Workpiece: a simple stainless-steel cutter holder for a TC Grinder.
It is a short length of steel rod reamed from each end with two sizes meeting half-way; and a cross-drilling close to each end, tapped for M4 grub-screws.
I selected the metal because it was some I had in stock, to within a thou of the drawing's 0.5" diameter. The drawings specified mild-steel.
Problem: on the very last of 8 holes (2 holders, one inch sizes, the other metric), I inadvertently put the tap into the opposite hole and snapped it.
It may have been a slightly blunt tap, and that would not have helped. I'd already scrapped two part-made holders the same way!
The broken piece is within the holder, the fracture just clear of the hole it had cut, and held by perhaps one turn in the opposite hole, with the point just peering out of the surface.
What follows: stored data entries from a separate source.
-- ==== Sys2Proof/Laws/State.lean ====
section
/-! SUPPORT. What each update of a part of the state changes and what it leaves: one lemma per field per update, and the reads of
a part after its update. -/

namespace Sys2Proof.Machine

open Sys2Proof

/-! ### Updates of the machine -/

@[simp] theorem State.updWg_mem (s : State) (t : Nat) (f : Workgroup → Workgroup) : (s.updWg t f).mem = s.mem := rfl
@[simp] theorem State.updWg_cores (s : State) (t : Nat) (f : Workgroup → Workgroup) : (s.updWg t f).cores = s.cores := rfl
@[simp] theorem State.updWg_pchs (s : State) (t : Nat) (f : Workgroup → Workgroup) : (s.updWg t f).pchs = s.pchs := rfl
@[simp] theorem State.updWg_stks (s : State) (t : Nat) (f : Workgroup → Workgroup) : (s.updWg t f).stks = s.stks := rfl
@[simp] theorem State.updWg_islands (s : State) (t : Nat) (f : Workgroup → Workgroup) : (s.updWg t f).islands = s.islands := rfl
@[simp] theorem State.updWg_queues (s : State) (t : Nat) (f : Workgroup → Workgroup) : (s.updWg t f).queues = s.queues := rfl
@[simp] theorem State.updWg_pool (s : State) (t : Nat) (f : Workgroup → Workgroup) : (s.updWg t f).pool = s.pool := rfl
@[simp] theorem State.updWg_regs (s : State) (t : Nat) (f : Workgroup → Workgroup) : (s.updWg t f).regs = s.regs := rfl
@[simp] theorem State.updWg_pmc (s : State) (t : Nat) (f : Workgroup → Workgroup) : (s.updWg t f).pmc = s.pmc := rfl
@[simp] theorem State.updWg_msix (s : State) (t : Nat) (f : Workgroup → Workgroup) : (s.updWg t f).msix = s.msix := rfl
@[simp] theorem State.updWg_hostLines (s : State) (t : Nat) (f : Workgroup → Workgroup) : (s.updWg t f).hostLines = s.hostLines := rfl
@[simp] theorem State.updWg_shootdowns (s : State) (t : Nat) (f : Workgroup → Workgroup) : (s.updWg t f).shootdowns = s.shootdowns := rfl
@[simp] theorem State.updWg_nextShoot (s : State) (t : Nat) (f : Workgroup → Workgroup) : (s.updWg t f).nextShoot = s.nextShoot := rfl
@[simp] theorem State.updWg_nextRing (s : State) (t : Nat) (f : Workgroup → Workgroup) : (s.updWg t f).nextRing = s.nextRing := rfl
@[simp] theorem State.updWg_nextPass (s : State) (t : Nat) (f : Workgroup → Workgroup) : (s.updWg t f).nextPass = s.nextPass := rfl
@[simp] theorem State.updWg_publishing (s : State) (t : Nat) (f : Workgroup → Workgroup) : (s.updWg t f).publishing = s.publishing := rfl
@[simp] theorem State.updWg_damage (s : State) (t : Nat) (f : Workgroup → Workgroup) : (s.updWg t f).damage = s.damage := rfl
@[simp] theorem State.updWg_free (s : State) (t : Nat) (f : Workgroup → Workgroup) : (s.updWg t f).free = s.free := rfl
@[simp] theorem State.updWg_agenda (s : State) (t : Nat) (f : Workgroup → Workgroup) : (s.updWg t f).agenda = s.agenda := rfl

@[simp] theorem State.setWg_mem (s : State) (t : Nat) (w : Workgroup) : (s.setWg t w).mem = s.mem := rfl
@[simp] theorem State.setWg_cores (s : State) (t : Nat) (w : Workgroup) : (s.setWg t w).cores = s.cores := rfl
@[simp] theorem State.setWg_pchs (s : State) (t : Nat) (w : Workgroup) : (s.setWg t w).pchs = s.pchs := rfl
@[simp] theorem State.setWg_stks (s : State) (t : Nat) (w : Workgroup) : (s.setWg t w).stks = s.stks := rfl
@[simp] theorem State.setWg_islands (s : State) (t : Nat) (w : Workgroup) : (s.setWg t w).islands = s.islands := rfl
@[simp] theorem State.setWg_queues (s : State) (t : Nat) (w : Workgroup) : (s.setWg t w).queues = s.queues := rfl
@[simp] theorem State.setWg_pool (s : State) (t : Nat) (w : Workgroup) : (s.setWg t w).pool = s.pool := rfl
@[simp] theorem State.setWg_regs (s : State) (t : Nat) (w : Workgroup) : (s.setWg t w).regs = s.regs := rfl
@[simp] theorem State.setWg_pmc (s : State) (t : Nat) (w : Workgroup) : (s.setWg t w).pmc = s.pmc := rfl
@[simp] theorem State.setWg_msix (s : State) (t : Nat) (w : Workgroup) : (s.setWg t w).msix = s.msix := rfl
@[simp] theorem State.setWg_hostLines (s : State) (t : Nat) (w : Workgroup) : (s.setWg t w).hostLines = s.hostLines := rfl
@[simp] theorem State.setWg_shootdowns (s : State) (t : Nat) (w : Workgroup) : (s.setWg t w).shootdowns = s.shootdowns := rfl
@[simp] theorem State.setWg_nextShoot (s : State) (t : Nat) (w : Workgroup) : (s.setWg t w).nextShoot = s.nextShoot := rfl
@[simp] theorem State.setWg_nextRing (s : State) (t : Nat) (w : Workgroup) : (s.setWg t w).nextRing = s.nextRing := rfl
@[simp] theorem State.setWg_nextPass (s : State) (t : Nat) (w : Workgroup) : (s.setWg t w).nextPass = s.nextPass := rfl
@[simp] theorem State.setWg_publishing (s : State) (t : Nat) (w : Workgroup) : (s.setWg t w).publishing = s.publishing := rfl
@[simp] theorem State.setWg_damage (s : State) (t : Nat) (w : Workgroup) : (s.setWg t w).damage = s.damage := rfl
@[simp] theorem State.setWg_free (s : State) (t : Nat) (w : Workgroup) : (s.setWg t w).free = s.free := rfl
@[simp] theorem State.setWg_agenda (s : State) (t : Nat) (w : Workgroup) : (s.setWg t w).agenda = s.agenda := rfl
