-- ==== Sys2Proof/Tests/Slice0.lean ====
section
/-! SUPPORT. Tests: words of the spec decode to what they stand for; ill-formed terms are refused; single steps do what the spec
says; and for every statement a state and operands that meet its hypotheses. -/

namespace Sys2Proof.Tests

set_option Elab.async false

open Sys2Proof Sys2Proof.Machine Sys2Proof.Safety

/-! ### A small machine: one gang of four lanes -/

/-- Outcome answers a next state. -/
def goes (o : Host.Outcome State Fault Refusal) : Bool := match o with | .next _ => true | _ => false

/-- A test of the next state. -/
def gives (o : Host.Outcome State Fault Refusal) (p : State → Bool) : Bool := match o with | .next s => p s | _ => false

/-- A list of words decodes to an instruction of a length. -/
def reads (ws : List Nat) (i : Instr) : Bool :=
  match decodeWords ws with
  | .ok (j, n) => j == i && n == ws.length
  | .error _ => false

/-- A clause of seven NOPs that stands at its first word: issued for lanes 0 to 3, executed by the lanes of `x`. -/
def run (x : BitVec 32) : ClauseRun :=
  { (default : ClauseRun) with
    base := 0, hdr := 0xFDF80000, words := List.replicate 7 0xF2800000, pos := 0, issue := 0xF, exec := x }

/-- The gang of lanes 0 to 3 that stands in it. -/
def gang (x : BitVec 32) : Gang := { (default : Gang) with id := 0, mask := 0xF, ages := freshAges, clause := some (run x) }

/-- A live lane of crew 0. -/
def lane : Lane := { (default : Lane) with live := true, crew := some 0 }

/-- A workgroup of the four lanes. -/
def group (x : BitVec 32) : Workgroup :=
  { fetchGroup [] with nlanes := 4, lanes := [(0, lane), (1, lane), (2, lane), (3, lane)], gangs := [gang x] }

/-- The machine with that workgroup, changed by `f`, and then by `h`; the gang moves next. -/
def at' (x : BitVec 32) (f : Workgroup → Workgroup) (h : State → State) : State :=
  h { State.reset with wgs := [(0, f (group x))], agenda := [.gang 0 0] }

/-- The gang stands there, and its lanes are in crew 0, with no lock, no gate call and no machine check. -/
def quiet (s : State) (x : BitVec 32) : Bool :=
  s.agenda == [.gang 0 0] && (s.wg 0).gang? 0 == some (gang x) && ((s.wg 0).crew 0).mcheck == none && ((s.wg 0).crew 0).depth == 0 && s.damage == [] &&
  (issueLanes (gang x) (run x)).all fun l => ((s.wg 0).lane l).crew == some 0 && ((s.wg 0).lane l).lock == none

/-- The lanes that execute are lanes of the issue. -/
def within (x : BitVec 32) : Bool := (execLanes (gang x) (run x)).all fun l => (issueLanes (gang x) (run x)).contains l

theorem stands_of {s : State} {x : BitVec 32} (h : quiet s x = true) : Stands s 0 (gang x) (run x) := by
  simp only [quiet, Bool.and_eq_true, beq_iff_eq] at h
  obtain ⟨⟨⟨⟨⟨h1, h2⟩, -⟩, -⟩, -⟩, -⟩ := h
  exact ⟨by rw [h1]; rfl, h2, rfl, rfl, rfl⟩

theorem crew_of {s : State} {x : BitVec 32} (h : quiet s x = true) {l : Nat} (hl : l ∈ issueLanes (gang x) (run x)) :
    ((s.wg 0).lane l).crew = some 0 ∧ ((s.wg 0).lane l).lock = none := by
  simp only [quiet, Bool.and_eq_true, beq_iff_eq, List.all_eq_true] at h
  exact h.2 l hl

theorem mem_of {x : BitVec 32} (h : within x = true) {l : Nat} (hl : l ∈ execLanes (gang x) (run x)) :
    l ∈ issueLanes (gang x) (run x) := by
  simp only [within, List.all_eq_true, List.contains_eq_mem, decide_eq_true_eq] at h
  exact h l hl

/-- Where it stands so, the gang stands ready for every instruction that pops nothing. -/
theorem ready_of {s : State} {x : BitVec 32} {i : Instr} (h : quiet s x = true) (hx : within x = true) (hp : popless i = true) :
    Ready s 0 (gang x) (run x) i [] := by
  have h0 := h
  simp only [quiet, Bool.and_eq_true, beq_iff_eq] at h0
  obtain ⟨⟨⟨⟨⟨-, -⟩, h3⟩, h4⟩, h5⟩, -⟩ := h0
  have hc := fun l hl => (crew_of h (mem_of hx (l := l) hl)).1
  refine ⟨⟨stands_of h, ?_, h5, ⟨?_, ?_⟩, ?_, ?_, ?_⟩, ?_⟩
  · intro l hl c hc'
    rw [(crew_of h hl).1] at hc'
    obtain rfl := Option.some.inj hc'
    exact h3
  · intro _ l hl; rw [hc l hl]; simp
  · intro _ l hl m hm; rw [hc l hl, hc m hm]
  · intro l hl e he
    simp [Workgroup.gateOf, hc l hl, h4] at he
  · simp only [popless] at hp
    simp [Env.popsOf, hp]
  · exact .inr (by simp [ClauseRun.next, run])
  · exact fun l hl => (crew_of h hl).2

theorem ok_exists {ε α : Type} (x : Except ε α) (P : α → Prop) [∀ a, Decidable (P a)]
    (h : (match x with | .ok a => decide (P a) | .error _ => false) = true) : ∃ a, x = .ok a ∧ P a := by
  cases x with
  | ok a => exact ⟨a, rfl, of_decide_eq_true h⟩
  | error e => cases h

/-- Two lanes, 0 and 1, execute. -/
def s2 : State := at' 3 id id

/-- No lane executes. -/
def s0 : State := at' 0 id id

theorem ready2 (i : Instr) (h : popless i = true) : Ready s2 0 (gang 3) (run 3) i [] := ready_of (by decide) (by decide) h
theorem ready0 (i : Instr) (h : popless i = true) : Ready s0 0 (gang 0) (run 0) i [] := ready_of (by decide) (by decide) h

/-! ### The small machine with tables in memory -/

/-- Memory with 8-byte numbers stored at addresses. -/
def memOf (l : List (Nat × Nat)) : Memory := l.foldl (fun m p => Memory.write m p.1 (bytesOfNat 8 p.2)) []

/-- Domain 0 (spec/14 R333-R337): a descriptor at 0 whose tables map the first GiB to itself, and the second to the bank control
windows as Device memory. -/
def tables (super : Bool) : List (Nat × Nat) :=
  [(0, if super then 3 else 1), (8, 0x1000), (0x1000, 0x2001), (0x2000, 0x3001), (0x3000, 0x20000027), (0x3008, 0x10020000037)]

/-- Records 5 to 7 of node 0 (spec/09 R198): linear, of 4096 bytes at 0x10000; paged, of tiles of 1024 bytes at 0x20000 with its map
at 0x21000; bank-direct, of pseudo-channel 0. -/
def records : List RecEntry :=
  [⟨.node 0, false, 5, [0x10000, 0x18000000, 0, 0, 0x1000], 0x30140⟩, ⟨.node 0, false, 6, [0x20000, 0x1A000000, 0, 0, 0x1000, 0, 0, 0, 1], 0x30180⟩,
   ⟨.node 0, false, 7, [0x40000000, 0x1D000000, 0, 0, 0x10000], 0x301C0⟩]

/-- The small machine with them, and with more in memory. -/
def atMem (x : BitVec 32) (super : Bool) (more : List (Nat × Nat)) (f : Workgroup → Workgroup) (h : State → State) : State :=
  at' x (fun w => f { w with nrec := 8 }) fun s => h { s with mem := memOf (tables super ++ more), cores := [(0, { (default : Core) with recs := records })] }

/-- A result that is there, and what holds of it. -/
def okB {ε α : Type} (x : Except ε α) (p : α → Bool) : Bool := match x with | .ok a => p a | .error _ => false

theorem okB_elim {ε α : Type} {x : Except ε α} {p : α → Bool} (h : okB x p = true) : ∃ a, x = .ok a ∧ p a = true := by
  cases x with
  | ok a => exact ⟨a, rfl, h⟩
  | error e => cases h

theorem test_tables_translate :
    (match ((atMem 1 false [] id id).walk 0 0 true false 0x12345 0).1 with | .ok pa ty _ _ _ _ _ => (pa, ty) == (0x12345, 0) | _ => false) = true ∧
    (match ((atMem 1 false [] id id).walk 0 0 true false 0x40000008 0).1 with | .ok pa ty _ _ _ _ _ => (pa, ty) == (0x10000000008, 2) | _ => false) = true := by decide

/-- An access that faults no lane and parks nowhere, and what holds of it. -/
def accB (x : AccOut) (p : State → List LaneAcc → Bool) : Bool := match x with | .ok s as => p s as | _ => false

theorem accB_elim {x : AccOut} {p : State → List LaneAcc → Bool} (h : accB x p = true) : ∃ s as, x = .ok s as ∧ p s as = true := by
  cases x with
  | ok s as => exact ⟨s, as, rfl, h⟩
  | trap q => cases h
  | park s p pd => cases h

/-- Translations that can be made, and what holds of the state then. -/
def walkedB (e : Env) (rd : State → Nat → List Span) (p : State → Bool) : Bool :=
  let x := e.s.translated e.t e.ls rd
  x.2 == none && p x.1

theorem walkedB_elim {e : Env} {rd : State → Nat → List Span} {p : State → Bool} (h : walkedB e rd p = true) :
    ∃ b, Walked e rd b ∧ p b = true := by
  simp only [walkedB, Bool.and_eq_true, beq_iff_eq] at h
  exact ⟨_, Prod.ext rfl h.1, h.2⟩

/-- A record that is found, and what holds of the state then. -/
def foundB (e : Env) (c idx : Nat) (more : State → Nat → List Span) (p : State → Bool) : Bool :=
  walkedB e (e.recWalk c idx more) fun x =>
    let b := x.recUse e.w c idx
    (b.wg e.t).gang? e.g.id == some e.g && p b

theorem foundB_elim {e : Env} {c idx : Nat} {more : State → Nat → List Span} {p : State → Bool} (h : foundB e c idx more p = true) :
    ∃ b, Found e c idx more b ∧ p b = true := by
  obtain ⟨x, hx, hp⟩ := walkedB_elim h
  simp only [Bool.and_eq_true, beq_iff_eq] at hp
  exact ⟨_, ⟨x, hx, rfl, hp.1⟩, hp.2⟩

theorem noBankHeld {s : State} (h : s.pchs = []) : NoBankHeld s := by
  intro p
  show (s.pchs.get p).held = false
  rw [h]
  rfl

/-- No crew of any workgroup waits for a forced return. -/
theorem noneForced {s : State} (h : (s.wgs.all fun p => p.2.crews.all fun q => q.2.forced.isNone) = true) (t : Nat) : NoneForced s t := by
  have hg : ∀ (m : SMap Crew), (m.all fun q => q.2.forced.isNone) = true → ∀ k, (SMap.get m k).forced = none := by
    intro m
    induction m with
    | nil => intro _ k; rfl
    | cons p m ih =>
      obtain ⟨a, b⟩ := p
      intro h k
      simp only [List.all_cons, Bool.and_eq_true, Option.isNone_iff_eq_none] at h
      unfold SMap.get
      split
      · exact h.1
      · exact ih h.2 k
  have hw : ∀ (m : SMap Workgroup), (m.all fun p => p.2.crews.all fun q => q.2.forced.isNone) = true →
      ((SMap.get m t).crews.all fun q => q.2.forced.isNone) = true := by
    intro m
    induction m with
    | nil => intro _; rfl
    | cons p m ih =>
      obtain ⟨a, b⟩ := p
      intro h
      simp only [List.all_cons, Bool.and_eq_true] at h
      unfold SMap.get
      split
      · exact h.1
      · exact ih h.2
  exact fun k => hg _ (hw _ h) k
/-! ### Words written bit by bit from the encodings of the spec -/

/-- spec/04 R79, R82. -/
theorem test_decode_integer_1 :
    [reads [0b0000000_000_1_1110010_1101101_0000000] (.mov ⟨.s32, true, .s 2, .a 1⟩),
     reads [0b0000001_001_0_0_000000_0000110_0000000, 0xFFFFFFFF] (.movi .u32 false (.v 6) (.imm 0xFFFFFFFF)),
     reads [0b0000001_000_0_1_000000_0000000_0000000, 0b10111111_11100101_00000000_00000000] (.movi .s32 false (.v 191) (.reg (.o 5))),
     reads [0b0000010_001_0_0_000000_0001100_0000000, 0x1F] (.movs false (.v 12) (.q 7)),
     reads [0b0000010_001_1_0_000001_1011110_0000000, 0x3] (.movsWide true (.v 94)),
     reads [0b0000011_001_0_0_000000_0000000_0000101, 0x10] (.movsw .fpmode (.v 5)),
     reads [0b0000100_000_0_1011111_1100011_1101001] (.iadd ⟨.s32, false, .v 95, .o 3, .x 1⟩),
     reads [0b0000101_001_0_1011111_1100011_1101001] (.iaddc ⟨.u32, false, .v 95, .o 3, .x 1⟩),
     reads [0b0000110_110_0_1011111_1100011_1101001] (.isub ⟨.s4, false, .v 95, .o 3, .x 1⟩),
     reads [0b0000111_001_0_1011111_1100011_1101001] (.isubb ⟨.u32, false, .v 95, .o 3, .x 1⟩),
     reads [0b0001000_101_0_1011111_1100011_1101001] (.imul ⟨.u8, false, .v 95, .o 3, .x 1⟩),
     reads [0b0001001_100_0_1011111_1100011_1101001] (.imulh ⟨.s8, false, .v 95, .o 3, .x 1⟩)].all id = true := by decide

/-- spec/04 R79, R82, continued. -/
theorem test_decode_integer_2 :
    [reads [0b0001010_010_0_1_000000_0000000_0000000, 0b10111111_11011111_11110000_11100101] (.imad ⟨.s16, false, .v 191, .s 31, .zero, .o 5⟩),
     reads [0b0001011_001_0_1_000000_0000000_0000000, 0b10111110_00000001_00000010_11110000] (.imadw ⟨.u32, false, .v 190, .v 1, .v 2, .zero⟩),
     reads [0b0001100_011_0_1011111_1100011_1101001] (.idiv ⟨.u16, false, .v 95, .o 3, .x 1⟩),
     reads [0b0001101_000_0_1011111_1100011_1101001] (.irem ⟨.s32, false, .v 95, .o 3, .x 1⟩),
     reads [0b0001110_000_0_1011111_1100011_1101001] (.imin ⟨.s32, false, .v 95, .o 3, .x 1⟩),
     reads [0b0001111_000_0_1011111_1100011_1101001] (.imax ⟨.s32, false, .v 95, .o 3, .x 1⟩)].all id = true := by decide

/-- spec/04 R82, R86-R90, spec/02 R35. -/
theorem test_decode_bits_1 :
    [reads [0b0010000_000_0_0000001_0000010_0000000] (.iabs ⟨.s32, false, .v 1, .v 2⟩),
     reads [0b0010000_000_0_0000001_0000010_0000001] (.ineg ⟨.s32, false, .v 1, .v 2⟩),
     reads [0b0010000_000_0_0000001_0000010_0000010] (.popc ⟨.s32, false, .v 1, .v 2⟩),
     reads [0b0010000_000_0_0000001_0000010_0000011] (.clz ⟨.s32, false, .v 1, .v 2⟩),
     reads [0b0010000_000_0_0000001_0000010_0000100] (.ctz ⟨.s32, false, .v 1, .v 2⟩),
     reads [0b0010000_000_0_0000001_0000010_0000101] (.brev ⟨.s32, false, .v 1, .v 2⟩),
     reads [0b0010001_000_1_0000001_0000010_1111010] (.and ⟨true, .v 1, .v 2, .negOne⟩),
     reads [0b0010001_001_1_0000001_0000010_1111010] (.or ⟨true, .v 1, .v 2, .negOne⟩),
     reads [0b0010001_010_1_0000001_0000010_1111010] (.xor ⟨true, .v 1, .v 2, .negOne⟩),
     reads [0b0010001_011_1_0000001_0000010_1111010] (.andn ⟨true, .v 1, .v 2, .negOne⟩),
     reads [0b0010010_000_0_1011111_1100011_1101001] (.shl ⟨.s32, false, .v 95, .o 3, .x 1⟩),
     reads [0b0010011_000_0_1011111_1100011_1101001] (.shr ⟨.s32, false, .v 95, .o 3, .x 1⟩)].all id = true := by decide

/-- spec/04 R82, R86-R90, spec/02 R35, continued. -/
theorem test_decode_bits_2 :
    [reads [0b0010100_000_0_1011111_1100011_1101001] (.sar ⟨.s32, false, .v 95, .o 3, .x 1⟩),
     reads [0b0010101_000_0_1011111_1100011_1101001] (.rot ⟨.s32, false, .v 95, .o 3, .x 1⟩),
     reads [0b0010110_000_0_0_000000_0000010_0000001, 0x804] (.bfx .s32 false (.v 2) (.v 1) (.imm 0x804)),
     reads [0b0010111_001_0_1_000000_0000000_0000000, 0b10111110_00000011_00000100_00000101] (.bfi .u32 false (.reg (.v 190) (.v 3) (.v 4) (.v 5))),
     reads [0b0011000_001_0_0_000000_0000010_0000001, 0x3210] (.perm false (.imm (.v 2) (.v 1) 0x3210)),
     reads [0b0011001_000_0_0_000101_0000111_0000011, 0x9] (.icmp .ge .s32 7 (.v 3) (.imm 9)),
     reads [0b0011010_000_0_1_001111_0000000_0000000, 0b00000110_00000110_00000100_00000000] (.sel .s32 false ⟨7, true⟩ (.v 6) (.v 6) (.reg (.v 4))),
     reads [0b0011011_011_0_0001001_0000010_0001000] (.plop .andn ⟨1, true⟩ ⟨2, false⟩ ⟨0, true⟩),
     reads [0b0011100_100_0_0000100_0000001_0000000] (.vote .popc false (.v 4) (.v 1)),
     reads [0b0011101_010_0_0000110_0000011_0001001] (.shfl .down false (.v 6) (.v 3) (.v 9))].all id = true := by decide

/-- spec/06 R121-R141. -/
theorem test_decode_float_1 :
    [reads [0b0100000_011_0_0000011_0000001_1100010] (.fadd ⟨.bf16, false, .v 3, .v 1, .o 2⟩),
     reads [0b0100001_011_0_0000011_0000001_1100010] (.fsub ⟨.bf16, false, .v 3, .v 1, .o 2⟩),
     reads [0b0100010_011_0_0000011_0000001_1100010] (.fmul ⟨.bf16, false, .v 3, .v 1, .o 2⟩),
     reads [0b0100011_001_0_1_000100_0000000_0000000, 0b10111110_00000010_00000100_00000110] (.ffma .f64 false .dyn (.v 190) (.v 2) (.v 4) (.v 6)),
     reads [0b0100100_011_0_0000011_0000001_1100010] (.fmin ⟨.bf16, false, .v 3, .v 1, .o 2⟩),
     reads [0b0100101_011_0_0000011_0000001_1100010] (.fmax ⟨.bf16, false, .v 3, .v 1, .o 2⟩),
     reads [0b0100110_011_0_0000011_0000001_1100010] (.fcopys ⟨.bf16, false, .v 3, .v 1, .o 2⟩),
     reads [0b0100111_000_0_0_000111_0000011_0000001, 0x3F800000] (.fcmp .unord .f32 3 (.v 1) (.imm 0x3F800000)),
     reads [0b0101000_010_0_0000001_0000010_0000000] (.fclass ⟨.f16, false, .v 1, .v 2⟩),
     reads [0b0101001_011_0_0000011_0000001_1100010] (.fdiv ⟨.bf16, false, .v 3, .v 1, .o 2⟩),
     reads [0b0101010_001_0_0000010_0000100_0000000] (.fsqrt ⟨.f64, false, .v 2, .v 4⟩),
     reads [0b0101011_000_0_0000001_0000010_0000000] (.frcp ⟨.f32, false, .v 1, .v 2⟩)].all id = true := by decide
I tried leaving it overnight in hydrochloric acid, but that didn't do much beyond re moving remnants of tapping-compound and turning the acid slightly green. However, after very thorough washing I found the fragment of tap is very slightly loose; but there is insufficient room to back it off so it falls out, even if I could gain any purchase on it.
SO….
Before resigning myself to making yet another holder, can anyone please suggest a viable and readily-available "solvent" that will corrode the tool-steel tap fragment away without harming the stainless-steel?
I don't know if the tap is carbon-steel or HSS, or if that would make any difference. Time is not of the essence though , so it would not matter if the corrosive took several days to act.
An alternative might be to try to break the piece between a steel rod inserted from one end of the holder, and pin-punch from the other. I realise I would probably have to regrind the punch end afterwards. It also risks damaging the holder bores, but that's academic if I can't remove the bit of tap…
[How will I know which is metric and which imperial, of the two sets of 4 holders in each set? By a shallow groove round the metric ones, similarly to the groove designating the metric Clarkson 'Autolock' collets.]